Stored data
---

-- ==== Sys2Proof/Machine/InsCmd.lean ====
section
/-! DEFINITION. The commands of the instance mailboxes and the instance page's own actions (14): create and remove (R286,
R287), bind and unbind (R288, R289), weights (R291), freeze (R296, R298), the dirty log (R301, R304, R308). -/

namespace Sys2Proof.Machine

open Sys2Proof

/-! ## The mailboxes -/

/-- Instance mailbox `m`. -/
abbrev insMb (m : Nat) : Nat := 0x6000100 + 0x80 * m

/-- Refusal reasons (R285). -/
abbrev whyState : Nat := 1
abbrev whyMode : Nat := 2
abbrev whyPool : Nat := 3
abbrev whyRange : Nat := 4
abbrev whyBudget : Nat := 5
abbrev whyLink : Nat := 6
abbrev whyNoFn : Nat := 7
abbrev whyFnBusy : Nat := 8
abbrev whyBar : Nat := 9
abbrev whyBusy : Nat := 10
abbrev whyPreempted : Nat := 11

/-- The command running on an instance, by its mailbox. -/
def setBusy (s : State) (i : Nat) (x : Option Nat) : State :=
  { s with ins := { s.ins with busy := Tbl.set none s.ins.busy i x } }

/-- Ends a command with REFUSED and a reason. -/
def insRefuse (s : State) (t m why : Nat) : State :=
  mbEnd (sf s t (0x6000020 + 4 * m) 0 8 why) t (insMb m) refusedMb

/-- Whether the tile's mode allows a command: COMPOSE and SERVICE, and with `deg` degraded RECOVERY (R285). -/
def insModeOk (s : State) (t : Nat) (deg : Bool) : Bool :=
  mode s t == 2 || mode s t == 3 || (deg && mode s t == 4 && !(tileSt s t).fenced)

/-- A command of an instance mailbox (R285): an index of another tile ends it with BAD_INDEX; a command already running on
the instance, the mode, the state, then the command's own checks refuse it; else it runs. -/
def insCmd (s : State) (t m op : Nat) (modeOk : State → Bool) (stateOk : Inst → Bool)
    (own : State → Nat → Option Nat) (run : State → Nat → State) : State :=
  mbCmd s t (insMb m) op (fun s =>
    let i := mbIndex s t (insMb m)
    if i / 512 ≠ t then mbEnd s t (insMb m) badIndex
    else if (Tbl.get none s.ins.busy i).isSome then insRefuse s t m whyBusy
    else
      let s := setBusy s i (some m)
      if modeOk s = false then insRefuse s t m whyMode
      else if stateOk (instOf s i) = false then insRefuse s t m whyState
      else match own s i with
        | some why => insRefuse s t m why
        | none => run s i)

/-- The end of a mailbox command shown (R84, R309): the instance takes another command, and CMD_DONE is set for every
command but READ. A command that named no instance of the tile leaves the instance of INS_EVT_LAST open: log entry 7. -/
def insMbFinish (s : State) (t m : Nat) : State :=
  let op := gf s t (insMb m) 24 4
  let i := mbIndex s t (insMb m)
  match Tbl.get .running s.bus.mb (key t (insMb m)) with
  | .running => s
  | _ =>
    let s := mbFinish s t (insMb m)
    if op = 1 then s
    else if i / 512 = t then
      insEvent (if Tbl.get none s.ins.busy i = some m then setBusy s i none else s) i 0
    else
      let n := (Config.freeWord s.fresh).toNat % 4096
      evt (wreg (tickFresh s) t 0x6000008 (word (2 ^ 28 + n))) t 38 0

/-! ## Creating and removing -/

/-- The instances of a tile that hold resources, but for `i`. -/
def othersOf (s : State) (i : Nat) : List Inst :=
  (s.ins.recs.filter (fun e => e.1 / 512 == i / 512 && e.1 != i && e.2.state != .free)).map Prod.snd

/-- A pool's record. -/
def poolOf (s : State) (t p : Nat) : PoolRec := Tbl.get {} s.ins.pools (t * 16 + p)

/-- Whether the instances `l` fit a pool's amounts, SHARE_BUDGET apart (R35). -/
def poolHolds (p : PoolRec) (l : List Inst) : Bool :=
  decide (l.length ≤ p.instances) && decide ((l.map Inst.qCount).sum ≤ p.queues) &&
  decide ((l.map Inst.wCount).sum ≤ p.windows) && decide ((l.map Inst.wttCount).sum ≤ p.wttEntries) &&
  decide ((l.map Inst.etCount).sum ≤ p.evcTargets) && decide ((l.map Inst.vCount).sum ≤ p.vectors)

/-- The record CREATE's data words give (R284, R286). -/
def newInst (s : State) (t m i : Nat) : Inst :=
  let w (k : Nat) : Word := mbData s t (insMb m) k
  { state := .unbound, gen := ((instOf s i).gen + 1) % 256, pool := fld (w 0) 12 4, weight := fld (w 1) 0 16,
    qCount := Nat.min 256 (fld (w 3) 16 9), qBase := fld (w 3) 0 14,
    etCount := Nat.min 64 (fld (w 4) 24 7), wCount := Nat.min 64 (fld (w 4) 16 7), wBase := fld (w 4) 0 13,
    etBase := fld (w 5) 22 10, wttBase := fld (w 5) 0 21, wttCount := Nat.min 2097152 (fld (w 6) 0 22),
    vCount := Nat.min 2048 (fld (w 7) 16 12), vBase := fld (w 7) 0 16 }

/-- Whether a range passes a capacity or meets one of another instance; a count of 0 takes nothing. -/
def rangeBad (cap base count : Nat) (others : List (Nat × Nat)) : Bool :=
  count != 0 && (decide (cap < base + count) || others.any (fun o => o.2 != 0 && overlap base count o.1 o.2))

/-- Whether one of the five ranges is bad (R286). -/
def rangesBad (r : Inst) (o : List Inst) : Bool :=
  rangeBad 16384 r.qBase r.qCount (o.map (fun x => (x.qBase, x.qCount))) ||
  rangeBad 8192 r.wBase r.wCount (o.map (fun x => (x.wBase, x.wCount))) ||
  rangeBad 2097152 r.wttBase r.wttCount (o.map (fun x => (x.wttBase, x.wttCount))) ||
  rangeBad 1024 r.etBase r.etCount (o.map (fun x => (x.etBase, x.etCount))) ||
  rangeBad 65536 r.vBase r.vCount (o.map (fun x => (x.vBase, x.vCount)))

/-- CREATE's own checks, in their order (R286). -/
def createBad (s : State) (t m i : Nat) : Option Nat :=
  let r := newInst s t m i
  let o := othersOf s i
  let mates := o.filter (fun x => x.pool == r.pool)
  let p := poolOf s t r.pool
  if poolHolds p (r :: mates) = false then some whyPool
  else if rangesBad r o then some whyRange
  else if p.shareBudget < ((r :: mates).map Inst.weight).sum then some whyBudget
  else none

/-- CREATE (R286). -/
def create (s : State) (t m : Nat) : State :=
  insCmd s t m 3 (fun s => insModeOk s t false) (fun r => r.state == .free) (fun s i => createBad s t m i) (fun s i =>
    let s := setInst s i (newInst s t m i)
    let s := (instQueues s i).foldl (fun s q => queueClear s t q false) s
    mbEnd (evcInstInit (clearVectors s i) i) t (insMb m) (.ok []))

/-- REMOVE (R287): an instance reset, then FREE. -/
def remove (s : State) (t m : Nat) : State :=
  insCmd s t m 4 (fun s => insModeOk s t true) (fun r => r.state == .unbound) (fun _ _ => none) (fun s i =>
    startReset s i { step := 0, flr := false, mb := some (insMb m), removing := true })

/-! ## Binding -/

/-- The function table's entry of a function (R99). -/
def setBind (s : State) (h f : Nat) (x : Option Nat) : State :=
  { s with host := { s.host with bind := Tbl.set none s.host.bind (fnKey h f) x } }

/-- BIND's own checks, in their order (R288). -/
def bindBad (s : State) (t m i : Nat) : Option Nat :=
  let w := mbData s t (insMb m) 2
  let h := fld w 16 5
  let f := fld w 0 15
  if bit (poolOf s t (instOf s i).pool).linkMask h = false then some whyLink
  else match fnRefOf (pfsOf s h) f with
    | none => some whyNoFn
    | some r =>
      if r.pf.manager then some whyNoFn
      else if (boundInst s h f).isSome then some whyFnBusy
      else if (enabledWins s i).any (fun k => !winFits s h f (instWin s i k)) then some whyBar
      else none

/-- On a change of link, queues with a ring in the previous host's memory become DISABLED (R288). -/
def disableHostQueues (s : State) (t i : Nat) : State :=
  (instQueues s i).foldl (fun s q =>
    if qKind s t q = 0 ∨ qf s t q 4 29 1 = 0 then setQf (dropFetched s t q) t q 0 28 4 0 else s) s

/-- Messages of an instance that its PBA holds are tried again (R106). -/
def retryPba (s : State) (i : Nat) : State :=
  (s.host.pba.filter (fun e => e.1 / 2048 == i)).foldl (fun s e => retryVec s i (e.1 % 2048)) s

/-- BIND (R288). -/
def bindInst (s : State) (t m : Nat) : State :=
  insCmd s t m 5 (fun s => insModeOk s t false) (fun r => r.state == .unbound) (fun s i => bindBad s t m i) (fun s i =>
    let w := mbData s t (insMb m) 2
    let h := fld w 16 5
    let f := fld w 0 15
    let r := instOf s i
    let s := setBind (setInst s i { r with state := .bound, fn := some (h, f), lastLink := some h }) h f (some i)
    let s := if r.lastLink.any (fun l => l != h) then
        let s := setInst s i { instOf s i with hseq := (r.hseq + 1) % 65536, fromLink := r.lastLink.getD 0 }
        disableHostQueues (instEvent s i 3) t i
      else s
    mbEnd (retryPba s i) t (insMb m) (.ok []))

/-- Ends a binding (R289). -/
def unbindInst (s : State) (i : Nat) : State :=
  match (instOf s i).fn with
  | some (h, f) =>
    let s := logEnd (endLocks (setBind s h f none) h f) i
    setInst s i { instOf s i with state := .unbound, fn := none }
  | none => s

/-- UNBIND (R289). -/
def unbindCmd (s : State) (t m : Nat) : State :=
  insCmd s t m 6 (fun s => insModeOk s t true) (fun r => r.state == .bound && r.frozen) (fun _ _ => none) (fun s i =>
    mbEnd (unbindInst s i) t (insMb m) (.ok []))

/-- A host-link event removed the bound function (R50, R289). -/
def unbindByLink (s : State) (i : Nat) : State := insEvent (unbindInst s i) i 2

/-! ## Freeze, resume, reset, weight -/

/-- FREEZE, steps 1 and 2 (R296). -/
def freezeCmd (s : State) (t m : Nat) : State :=
  insCmd s t m 7 (fun s => insModeOk s t false) (fun r => r.state != .free && !r.frozen) (fun _ _ => none) (fun s i =>
    let w := mbData s t (insMb m) 2
    let r := instOf s i
    let s := setInst s i { r with frozen := true, released := false, handover := bit w 31, toLink := fld w 26 5 }
    let s := dropStreams (instEvent s i 1) i
    let s := (instQueues s i).foldl (fun s q => dropFetched s t q) s
    notice { s with ins := { s.ins with freezes := Tbl.set none s.ins.freezes i (some (insMb m)) } } i 1)

/-- Whether a queue of a frozen instance has started descriptors or an entry it still writes; one that has halted stays HALTED. -/
def queueRuns (s : State) (t q : Nat) : Bool :=
  let e := eng s t q
  !e.runs.isEmpty || e.settling || e.skipped.any (fun x => x.2)

/-- FREEZE ends (R296 steps 3 and 4): started descriptors, resolved host reads, and the instance's reads and writes have
ended, and no instance reset runs (R307). -/
def freezeEnd (s : State) (i : Nat) : State :=
  match Tbl.get none s.ins.freezes i with
  | none => s
  | some mb =>
    let t := homeTile i
    let reads := s.dma.tags.any (fun e => e.1 / 4096 == t && e.2.any (fun g => g.inst == i && !g.quar))
    if (instOf s i).resetting ∨ (instQueues s i).any (queueRuns s t) ∨ ¬ (readsOut s i).isEmpty ∨ reads ∨
        s.wtt.ahead.any (fun a => a.2 == i) ∨ writesOnWay s i then s
    else mbEnd { s with ins := { s.ins with freezes := Tbl.set none s.ins.freezes i none } } t mb (.ok [])

/-- RESUME (R298). -/
def resumeCmd (s : State) (t m : Nat) : State :=
  insCmd s t m 8 (fun s => insModeOk s t false) (fun r => r.frozen) (fun _ _ => none) (fun s i =>
    let s := setInst s i { instOf s i with frozen := false, released := false }
    mbEnd (notice (instEvent s i 2) i 2) t (insMb m) (.ok []))

/-- RESET of the mailbox (R285, R293). -/
def resetCmd (s : State) (t m : Nat) : State :=
  insCmd s t m 9 (fun s => insModeOk s t true) (fun r => r.state != .free) (fun _ _ => none) (fun s i =>
    startReset s i { step := 0, flr := false, mb := some (insMb m) })

/-- SET_WEIGHT (R291). -/
def setWeightCmd (s : State) (t m : Nat) : State :=
  let w (s : State) : Nat := fld (mbData s t (insMb m) 1) 0 16
  insCmd s t m 10 (fun s => insModeOk s t false) (fun r => r.state != .free)
    (fun s i =>
      let r := instOf s i
      let mates := (othersOf s i).filter (fun x => x.pool == r.pool)
      if (poolOf s t r.pool).shareBudget < w s + (mates.map Inst.weight).sum then some whyBudget else none)
    (fun s i => mbEnd (setInst s i { instOf s i with weight := w s }) t (insMb m) (.ok []))

/-! ## The dirty log -/

/-- LOG_CLEAR of the mailbox (R304). -/
def logClearCmd (s : State) (t m : Nat) : State :=
  insCmd s t m 11 (fun s => insModeOk s t false) (fun r => r.state == .bound)
    (fun s i => if bit (logOf s i).cfg 0 then none else some whyState)
    (fun s i => logClear s i (some (insMb m)))

/-- CLEAR written in LOG_CMD (R304, R308): it starts while no CLEAR runs. -/
def logCmdClear (s : State) (i : Nat) : State :=
  if (instOf s i).state = .free ∨ bit (logOf s i).state 31 then s else logClear s i none

/-- CLEAR ends (R304). -/
def logClearEnd (s : State) (i : Nat) : State :=
  let l := logOf s i
  let t := homeTile i
  if bit l.state 31 = false ∨ l.clearEnts ≠ 0 ∨ l.clearWaits.any (fun w => s.brg.posted.any (fun p => p.serial == w)) then s
  else
    let kept := (Tbl.get [] s.ins.filter t).filter (fun e => e.1 != i || e.2.1 == l.round)
    let s := { s with ins := { s.ins with filter := Tbl.set [] s.ins.filter t kept } }
    let s := sf s t 0x600000C 0 17 kept.length
    let s := setLog s i { l with state := setBit l.state 31 false, clearWaits := [], clearMb := none, lost := false,
                                 clearTail := word (b2n l.lost * 2 ^ 31 + l.newAt) }
    match l.clearMb with
    | some mb => mbEnd s t mb (.ok [word l.newAt])
    | none => s

/-- Setting LOG_CFG.EN (R308): TAIL takes LOG_HEAD, PHASE 1, a new round. -/
def logEnable (s : State) (i : Nat) : State :=
  let l := logOf s i
  if (instOf s i).state = .free ∨ bit l.cfg 0 then s
  else setLog s i { l with cfg := setBit l.cfg 0 true, round := l.round + 1,
                           state := setBit (setFld l.state 0 20 l.head) 28 true }

/-- INST_CTRL.RELEASE written (R299, R308). -/
def releaseInst (s : State) (i : Nat) : State :=
  let r := instOf s i
  if r.frozen then insEvent (setInst s i { r with released := true }) i 5 else s

/-- READ of an instance's record (R285). -/
def instRead (s : State) (t m : Nat) : State :=
  mbCmd s t (insMb m) 1 (fun s =>
    let i := mbIndex s t (insMb m)
    mbEnd s t (insMb m) (if i / 512 = t then .ok (instWords s i) else badIndex))

/-- WRITE of an instance's record (R285): REFUSED, WRONG_STATE. -/
def instWrite (s : State) (t m : Nat) : State :=
  insCmd s t m 2 (fun _ => true) (fun _ => false) (fun _ _ => none) (fun s _ => s)

/-! ## Meanings -/

/-- FREEZE_COMPLETE (R296). -/
def execFreezeComplete (i : Nat) (s : State) : Res := onUnit (instOk s i) (unfenced s (homeTile i) (freezeEnd s i))

/-- LOG_CLEAR_COMPLETE (R304). -/
def execLogClearComplete (i : Nat) (s : State) : Res := onUnit (instOk s i) (unfenced s (homeTile i) (logClearEnd s i))

/-- DIRTY_LOG_ENTRY_WRITE (R301). -/
def execDirtyLogEntryWrite (i : Nat) (s : State) : Res := onUnit (instOk s i) (unfenced s (homeTile i) (logDrain s i))

end Sys2Proof.Machine
end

---

What you return must be an exact retyping of the lines above starting at the line with "(s.ins.recs.filter (fun e" and ending at the line with "def poolHolds (p", and nothing besides.

RESPONSE:
  (s.ins.recs.filter (fun e => e.1 / 512 == i / 512 && e.1 != i && e.2.state != .free)).map Prod.snd

/-- A pool's record. -/
def poolOf (s : State) (t p : Nat) : PoolRec := Tbl.get {} s.ins.pools (t * 16 + p)

/-- Whether the instances `l` fit a pool's amounts, SHARE_BUDGET apart (R35). -/
def poolHolds (p : PoolRec) (l : List Inst) : Bool :=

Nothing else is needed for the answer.